A probabilistic sensitivity analysis using Monte Carlo simulation was performed, in which all input parameters were varied simultaneously with mean defined as the base case and range defined as two standard deviations from the mean in either direction. Transitional probabilities and health state utilities all varied by a beta distribution. Hazard ratios varied by log normal distribution. All costs were varied using a gamma distribution. The analysis was run 10,000 times to capture stability in the results. Uncertainty was represented using a scatter plot. Since the time horizon can change depending on age of the patient at the time of treatment, we also represented the probability of cost effectiveness in a surface plot with varying time horizon and WTP.
RESULTS
Base-Case Analysis
Over a 15-year time horizon, PFO closure yielded 12.4 QALYs at a cost of $29,282 and medical therapy yielded 12.0 QALYs at a cost of $32,850, suggesting that PFO closure resulted in a gain of 0.33 QALYs at cost savings of $3,568. Thus, PFO closure dominates medical therapy and is associated with on average 120 additional days of perfect health over a 15 year time horizon compared to medical therapy, translating to a positive incremental net monetary benefit of $52,761. In order to understand how long it would take to reach cost effectiveness, we calculated the ICER for the base case varying the time horizon from 5–25 years (Supplemental figure I). By seven years, PFO closure satisfies the WTP threshold at a cost of $149,624 per QALY gained and at 14 years, PFO closure becomes the dominant strategy.

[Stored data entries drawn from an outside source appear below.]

/-- FTR and FST registers. -/
def Chan.writeFeature (ch : Chan) (inst : Nat) (fw : Bool) (off : Nat) (v : Word) : Option Chan :=
  match idxOf (R.FTR_PROG 0) 8 64 off with
  | some n => some (ch.ftrProgWrite n (instTenant inst) v)
  | none =>
    if 0x500100 ≤ off ∧ off < 0x500500 ∧ off % 8 = 0 then
      some (ch.fstEnsWrite ((off - 0x500100) / 32) ((off - 0x500100) % 32 / 8) (!fw) v)
    else none

/-- MXE, RVU and ACU registers. -/
def Chan.writeEngines (ch : Chan) (inst off : Nat) (v : Word) : Option Chan :=
  match idxOf (R.MXE_CTRL 0) 262144 4 off with
  | some e => some (ch.mxePartWrite e false v)
  | none => match idxOf (R.MXE_PART 0) 262144 4 off with
  | some e => some (ch.mxePartWrite e true v)
  | none => match idxOf (R.RVU_PAGE_OWNER 0 0) 8 32 off with
  | some i => some (ch.pageOwnerWrite 0 i v)
  | none => match idxOf (R.RVU_PAGE_OWNER 1 0) 8 32 off with
  | some i => some (ch.pageOwnerWrite 1 i v)
  | none => if off = R.ACU_ABORT then some (ch.acuAbort inst v) else none

/-- VPE registers. -/
def Chan.writeVpe (ch : Chan) (inst off : Nat) (v : Word) : Option Chan :=
  if off = R.VPE_CTRL then some (ch.vpeCtrlWrite v)
  else if off = R.VPE_GATE_CTRL then some (ch.gateCtrlWrite v)
  else if off = R.VPE_IND_SEL ∧ getF v F.VPE_IND_SEL_start = 1 then
    some (ch.vpeAccess inst v (getF v F.VPE_IND_SEL_write == 1))
  else match idxOf (R.VPE_TPOL 0) 8 16 off with
  | some i => some (ch.tpolWrite i v)
  | none => match idxOf (R.VPE_GROUP 0) 8 16 off with
  | some g => some (ch.groupWrite g v)
  | none => match idxOf (R.VPE_SLOT 0) 8 64 off with
  | some n => some (ch.vpeSlotWrite n v)
  | none => match idxOf (R.VPE_MTR_REGION 0) 8 16 off with
  | some n => some (ch.meterRegionWrite n v)
  | none => (idxOf (R.VPE_SHP 0 0) 8 32 off).map fun k => ch.shpWrite (k / 2) (k % 2) v

/-- TRN, CHK and MEM registers. -/
def Chan.writeTrnChkMem (ch : Chan) (off : Nat) (v : Word) : Option Chan :=
  if off = R.CHK_VMODE then some (ch.vmodeWrite v)
  else if off = R.CHK_UNFENCE then some (ch.unfenceWrite v)
  else if off = R.CHK_UNFENCE_BANKS then some (ch.unfenceBanksWrite v)
  else if off = R.MEM_T2_CTRL then some (ch.t2CtrlWrite v)
  else if off = R.MEM_KEY_CMD then some (ch.tenantErase v)
  else match idxOf (R.TRN_CFG 0) 128 4 off with
  | some g => some (ch.trnCfgWrite g v (ch.trnHeld g))
  | none => match idxOf (R.MEM_REGION_A 0) 16 64 off with
  | some i => some (ch.memRegionWrite i 0 v)
  | none => (idxOf (R.MEM_REGION_B 0) 16 64 off).map fun i => ch.memRegionWrite i 1 v

/-- A write of ZLK_PORT_CTRL_p (R348). -/
def Chan.zPortWrite (ch : Chan) (p : Nat) (v : Word) : Chan :=
  if getF v F.ZLK_PORT_CTRL_port_enable = 1 then ch.zEnable p else ch.zDisable p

One-Way Sensitivity Analysis
With the exception of the hazard ratio of recurrent stroke, variation across all other variables still resulted in acceptable limits of cost effectiveness, defined as WTP of $150,000 (figure 3). The model was most sensitive to the hazard ratio of stroke with closure or the magnitude of treatment benefit. With the high hazard ratio estimate of 0.77, indicating less benefit from closure, the INMB became negative, costing $10,150; with ICER of $458,558 per additional QALY. On the other extreme, with a hazard ratio of 0.13, the INMB increases to $155,849, producing an improvement of 0.98 in QALY and $44,944 in cost savings.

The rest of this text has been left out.